-- ==== Sys2Proof/Laws/Flags.lean ====
section
/-! SUPPORT. What the flag computations do: the carry vector in closed form, and the byte F after a policy. -/

namespace Sys2Proof.Machine

theorem getLsbD_eq_div {w : Nat} (v : BitVec w) (i : Nat) : v.getLsbD i = decide (v.toNat / 2 ^ i % 2 = 1) :=
  Nat.testBit_eq_decide_div_mod_eq

/-- The xor of two bits known by remainders. -/
theorem xor_decide (x y : Nat) : (decide (x % 2 = 1) ^^ decide (y % 2 = 1)) = decide ((x + y) % 2 = 1) := by
  rcases Nat.mod_two_eq_zero_or_one x with hx | hx <;> rcases Nat.mod_two_eq_zero_or_one y with hy | hy <;>
    simp [hx, hy, Nat.add_mod]

/-- A bit of the carry vector, from the low 9 bits of the exact result. -/
theorem carryVector_bit {isSubtract : Bool} {lhs rhs : Byte} {k w : Nat}
    (hw : carryVector isSubtract lhs rhs k = lhs.zeroExtend 9 ^^^ rhs.zeroExtend 9 ^^^ BitVec.ofNat 9 w) (hlt : w < 512) :
    (carryVector isSubtract lhs rhs k).getLsbD 4 = decide ((lhs.toNat / 16 + rhs.toNat / 16 + w / 16) % 2 = 1) ∧
    (carryVector isSubtract lhs rhs k).getLsbD 8 = decide (w / 256 % 2 = 1) := by
  have hl := lhs.isLt
  have hr := rhs.isLt
  rw [hw]
  constructor <;>
  · rw [BitVec.getLsbD_xor, BitVec.getLsbD_xor]
    simp only [getLsbD_eq_div, BitVec.truncate_eq_setWidth, BitVec.toNat_setWidth, BitVec.toNat_ofNat, xor_decide]
    rw [decide_eq_decide]
    omega

/-- The carry vector of an addition: bit 4 is the half-carry, bit 8 the carry (42_alu_binary.md R158). -/
theorem carryVector_add (lhs rhs : Byte) (k : Nat) (hk : k ≤ 1) :
    (carryVector false lhs rhs k).getLsbD 4 = decide (lhs.toNat % 16 + (rhs.toNat % 16 + k) > 0xF) ∧
    (carryVector false lhs rhs k).getLsbD 8 = decide (lhs.toNat + (rhs.toNat + k) > 0xFF) := by
  have hl := lhs.isLt
  have hr := rhs.isLt
  have hw : BitVec.ofInt 9 ((lhs.toNat : Int) + rhs.toNat + k) = BitVec.ofNat 9 (lhs.toNat + rhs.toNat + k) := by
    rw [← BitVec.ofInt_natCast]; push_cast; rfl
  obtain ⟨h4, h8⟩ := carryVector_bit (isSubtract := false) (lhs := lhs) (rhs := rhs) (k := k)
    (w := lhs.toNat + rhs.toNat + k) (by simp [carryVector, hw]) (by omega)
  rw [h4, h8]
  exact ⟨decide_eq_decide.mpr (by omega), decide_eq_decide.mpr (by omega)⟩

/-- The carry vector of a subtraction: bit 4 is the half-borrow, bit 8 the borrow (42_alu_binary.md R158). -/
theorem carryVector_sub (lhs rhs : Byte) (k : Nat) (hk : k ≤ 1) :
    (carryVector true lhs rhs k).getLsbD 4 = decide (lhs.toNat % 16 < rhs.toNat % 16 + k) ∧
    (carryVector true lhs rhs k).getLsbD 8 = decide (lhs.toNat < rhs.toNat + k) := by
  have hl := lhs.isLt
  have hr := rhs.isLt
  have hw : BitVec.ofInt 9 ((lhs.toNat : Int) - rhs.toNat - k) =
      BitVec.ofNat 9 ((lhs.toNat + 512 - rhs.toNat - k) % 512) := by
    apply BitVec.eq_of_toNat_eq
    simp only [BitVec.toNat_ofInt, BitVec.toNat_ofNat]
    omega
  obtain ⟨h4, h8⟩ := carryVector_bit (isSubtract := true) (lhs := lhs) (rhs := rhs) (k := k)
    (w := (lhs.toNat + 512 - rhs.toNat - k) % 512) (by simp [carryVector, hw]) (by omega)
  rw [h4, h8]
  exact ⟨decide_eq_decide.mpr (by omega), decide_eq_decide.mpr (by omega)⟩

/-! ## The byte F after a policy -/

theorem putBits_znhc (v : Byte) (z n h c : Bool) :
    putBit (putBit (putBit (putBit v 7 z) 6 n) 5 h) 4 c = flagByte z n h c v := by
  rw [eq_flagByte_iff]
  refine ⟨?_, ?_, ?_, ?_, ?_⟩
  iterate 4 simp [bitAt_putBit]
  intro i hi
  have : i < 8 := by omega
  simp [bitAt_putBit, this, show ¬ 4 = i by omega, show ¬ 5 = i by omega, show ¬ 6 = i by omega, show ¬ 7 = i by omega]

theorem putBits_znch (v : Byte) (z n h c : Bool) :
    putBit (putBit (putBit (putBit v 7 z) 6 n) 4 c) 5 h = flagByte z n h c v := by
  rw [eq_flagByte_iff]
  refine ⟨?_, ?_, ?_, ?_, ?_⟩
  iterate 4 simp [bitAt_putBit]
  intro i hi
  have : i < 8 := by omega
  simp [bitAt_putBit, this, show ¬ 4 = i by omega, show ¬ 5 = i by omega, show ¬ 6 = i by omega, show ¬ 7 = i by omega]

theorem putBits_znh (v : Byte) (z n h : Bool) :
    putBit (putBit (putBit v 7 z) 6 n) 5 h = flagByte z n h (bitAt v 4) v := by
  rw [eq_flagByte_iff]
  refine ⟨?_, ?_, ?_, ?_, ?_⟩
  iterate 4 simp [bitAt_putBit]
  intro i hi
  have : i < 8 := by omega
  simp [bitAt_putBit, this, show ¬ 5 = i by omega, show ¬ 6 = i by omega, show ¬ 7 = i by omega]

/-- The flags of a flag byte. -/
@[simp] theorem bitAt_flagByte_7 (z n h c : Bool) (low : Byte) : bitAt (flagByte z n h c low) 7 = z := by
  simp [bitAt_flagByte]
@[simp] theorem bitAt_flagByte_6 (z n h c : Bool) (low : Byte) : bitAt (flagByte z n h c low) 6 = n := by
  simp [bitAt_flagByte]
@[simp] theorem bitAt_flagByte_5 (z n h c : Bool) (low : Byte) : bitAt (flagByte z n h c low) 5 = h := by
  simp [bitAt_flagByte]
@[simp] theorem bitAt_flagByte_4 (z n h c : Bool) (low : Byte) : bitAt (flagByte z n h c low) 4 = c := by
  simp [bitAt_flagByte]

/-- A flag byte keeps the bits its mask does not name: a policy that writes all four flags. -/
theorem flagByte_and_low (z n h c : Bool) (low : Byte) : flagByte z n h c low &&& 0x0F = low &&& 0x0F := by
  unfold flagByte
  cases z <;> cases n <;> cases h <;> cases c <;> (apply byte_ext; intro i hi; interval_cases i <;> simp [bitAt])

/-- The same for a policy that leaves C alone. -/
theorem flagByte_and_cLow (z n h : Bool) (v : Byte) : flagByte z n h (bitAt v 4) v &&& 0x1F = v &&& 0x1F := by
  apply byte_ext
  intro i hi
  have hb := bitAt_flagByte z n h (bitAt v 4) v hi
  simp only [bitAt] at hb
  simp only [bitAt, BitVec.getLsbD_and, hb]
  interval_cases i <;> simp

/-- A flag byte depends on the low nibble of its last argument only. -/
theorem flagByte_low (z n h c : Bool) (v : Byte) : flagByte z n h c (v &&& 0x0F) = flagByte z n h c v := by
  unfold flagByte; rw [BitVec.and_assoc]; rfl

/-! ## The ALU and the bit engine -/

/-- `ExecuteBinary` in closed form at either setting of CARRY_IN_FLAGS: all it does is write A and the four flags. -/
def binaryResult (carryIn : Bool) (fn : AluFn) (b : Byte) (s : State) : State :=
  let k : Nat := if carryIn && (usesCarryIn fn && s.flagC) then 1 else 0
  let res := binaryFn fn s.a b s.flagC
  let z := res == 0
  match fn with
  | .add | .adc =>
    { s with
      a := res
      f := flagByte z false (decide (s.a.toNat % 16 + (b.toNat % 16 + k) > 0xF)) (decide (s.a.toNat + (b.toNat + k) > 0xFF)) s.f }
  | .sub | .sbc =>
    { s with
      a := res
      f := flagByte z true (decide (s.a.toNat % 16 < b.toNat % 16 + k)) (decide (s.a.toNat < b.toNat + k)) s.f }
  | .and => { s with a := res, f := flagByte z false true false s.f }
  | .xor | .or => { s with a := res, f := flagByte z false false false s.f }

/-- With the flags at their default positions, `ExecuteBinary` answers `binaryResult`. -/
theorem executeBinary_carryIn (cfg : Params) (hz : cfg.zBit = 7) (hn : cfg.nBit = 6) (hh : cfg.hBit = 5) (hc : cfg.cBit = 4)
    (fn : AluFn) (b : Byte) (s : State) : executeBinary cfg fn b s = binaryResult cfg.carryInFlags fn b s := by
  have hC : s.flagC cfg = s.flagC := by rw [State.flagC, hc]; rfl
  have hk : (if cfg.carryInFlags && (usesCarryIn fn && s.flagC) then 1 else 0) ≤ 1 := by split <;> omega
  have ha := carryVector_add s.a b _ hk
  have hs := carryVector_sub s.a b _ hk
  cases fn <;>
    simp only [executeBinary, binaryResult, binaryPolicy, hasCarryHandler, detectCarries, hC, State.setZ, State.setN, State.setH,
      State.setC, State.flagN, hz, hn, hh, hc, bitAt_putBit, ha.1, ha.2, hs.1, hs.2, putBits_znhc, putBits_znch, if_true,
      if_false, Bool.false_eq_true, show (6 : Nat) < 8 by omega]

theorem executeBinary_eq (fn : AluFn) (b : Byte) (s : State) : executeBinary params fn b s = binaryResult false fn b s :=
  executeBinary_carryIn params rfl rfl rfl rfl fn b s

/-- `ExecuteUnary` in closed form: the operand is written, then F, in which INC and DEC keep C. -/
theorem executeUnary_eq (fn : UnaryFn) (o : Operand) (s : State) (ho : o ≠ .reg .f) :
    executeUnary params fn o s =
      let v := readOperand o s
      let res := unaryOp fn v
      { writeOperand o res s with f :=
          (match fn with
            | .inc => flagByte (res == 0) false (lowNibble v == 0xF) s.flagC s.f
            | .dec => flagByte (res == 0) true (lowNibble v == 0x0) s.flagC s.f
            | .swap => flagByte (res == 0) false false false s.f) } := by
  have hf : ∀ v, (writeOperand o v s).f = s.f := by
    intro v
    cases o with
    | reg r => cases r <;> first | rfl | exact absurd rfl ho
    | mem p => rfl
  cases fn with
  | swap => simp only [executeUnary, unaryPolicy, State.setZ, State.setN, State.setH, State.setC, params, hf, putBits_znhc]
  | inc => simp only [executeUnary, unaryPolicy, State.setZ, State.setN, State.setH, params, incHalfCarry, hf,
      putBits_znh, State.flagC]
  | dec => simp only [executeUnary, unaryPolicy, State.setZ, State.setN, State.setH, params, decHalfCarry, hf,
      putBits_znh, State.flagC]

/-- `TestBit` in closed form. -/
theorem testBit_eq (o : Operand) (b : Oct) (s : State) :
    testBit params o b s = { s with f := flagByte (!bitAt (readOperand o s) b.toNat) false true s.flagC s.f } := by
  simp only [testBit, State.setZ, State.setN, State.setH, params, putBits_znh, State.flagC]

end Sys2Proof.Machine
end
---+---
TASK TO COMPLETE >>
Above are the lines; repeat exactly the ones from the line containing "have hb := bitAt_flagByte" down to the line containing "executeBinary_carryIn params rfl", both inclusive.

ANSWER TO THE EXERCISE >>
  have hb := bitAt_flagByte z n h (bitAt v 4) v hi
  simp only [bitAt] at hb
  simp only [bitAt, BitVec.getLsbD_and, hb]
  interval_cases i <;> simp

/-- A flag byte depends on the low nibble of its last argument only. -/
theorem flagByte_low (z n h c : Bool) (v : Byte) : flagByte z n h c (v &&& 0x0F) = flagByte z n h c v := by
  unfold flagByte; rw [BitVec.and_assoc]; rfl

/-! ## The ALU and the bit engine -/

/-- `ExecuteBinary` in closed form at either setting of CARRY_IN_FLAGS: all it does is write A and the four flags. -/
def binaryResult (carryIn : Bool) (fn : AluFn) (b : Byte) (s : State) : State :=
  let k : Nat := if carryIn && (usesCarryIn fn && s.flagC) then 1 else 0
  let res := binaryFn fn s.a b s.flagC
  let z := res == 0
  match fn with
  | .add | .adc =>
    { s with
      a := res
      f := flagByte z false (decide (s.a.toNat % 16 + (b.toNat % 16 + k) > 0xF)) (decide (s.a.toNat + (b.toNat + k) > 0xFF)) s.f }
  | .sub | .sbc =>
    { s with
      a := res
      f := flagByte z true (decide (s.a.toNat % 16 < b.toNat % 16 + k)) (decide (s.a.toNat < b.toNat + k)) s.f }
  | .and => { s with a := res, f := flagByte z false true false s.f }
  | .xor | .or => { s with a := res, f := flagByte z false false false s.f }

/-- With the flags at their default positions, `ExecuteBinary` answers `binaryResult`. -/
theorem executeBinary_carryIn (cfg : Params) (hz : cfg.zBit = 7) (hn : cfg.nBit = 6) (hh : cfg.hBit = 5) (hc : cfg.cBit = 4)
    (fn : AluFn) (b : Byte) (s : State) : executeBinary cfg fn b s = binaryResult cfg.carryInFlags fn b s := by
  have hC : s.flagC cfg = s.flagC := by rw [State.flagC, hc]; rfl
  have hk : (if cfg.carryInFlags && (usesCarryIn fn && s.flagC) then 1 else 0) ≤ 1 := by split <;> omega
  have ha := carryVector_add s.a b _ hk
  have hs := carryVector_sub s.a b _ hk
  cases fn <;>
    simp only [executeBinary, binaryResult, binaryPolicy, hasCarryHandler, detectCarries, hC, State.setZ, State.setN, State.setH,
      State.setC, State.flagN, hz, hn, hh, hc, bitAt_putBit, ha.1, ha.2, hs.1, hs.2, putBits_znhc, putBits_znch, if_true,
      if_false, Bool.false_eq_true, show (6 : Nat) < 8 by omega]

theorem executeBinary_eq (fn : AluFn) (b : Byte) (s : State) : executeBinary params fn b s = binaryResult false fn b s :=
  executeBinary_carryIn params rfl rfl rfl rfl fn b s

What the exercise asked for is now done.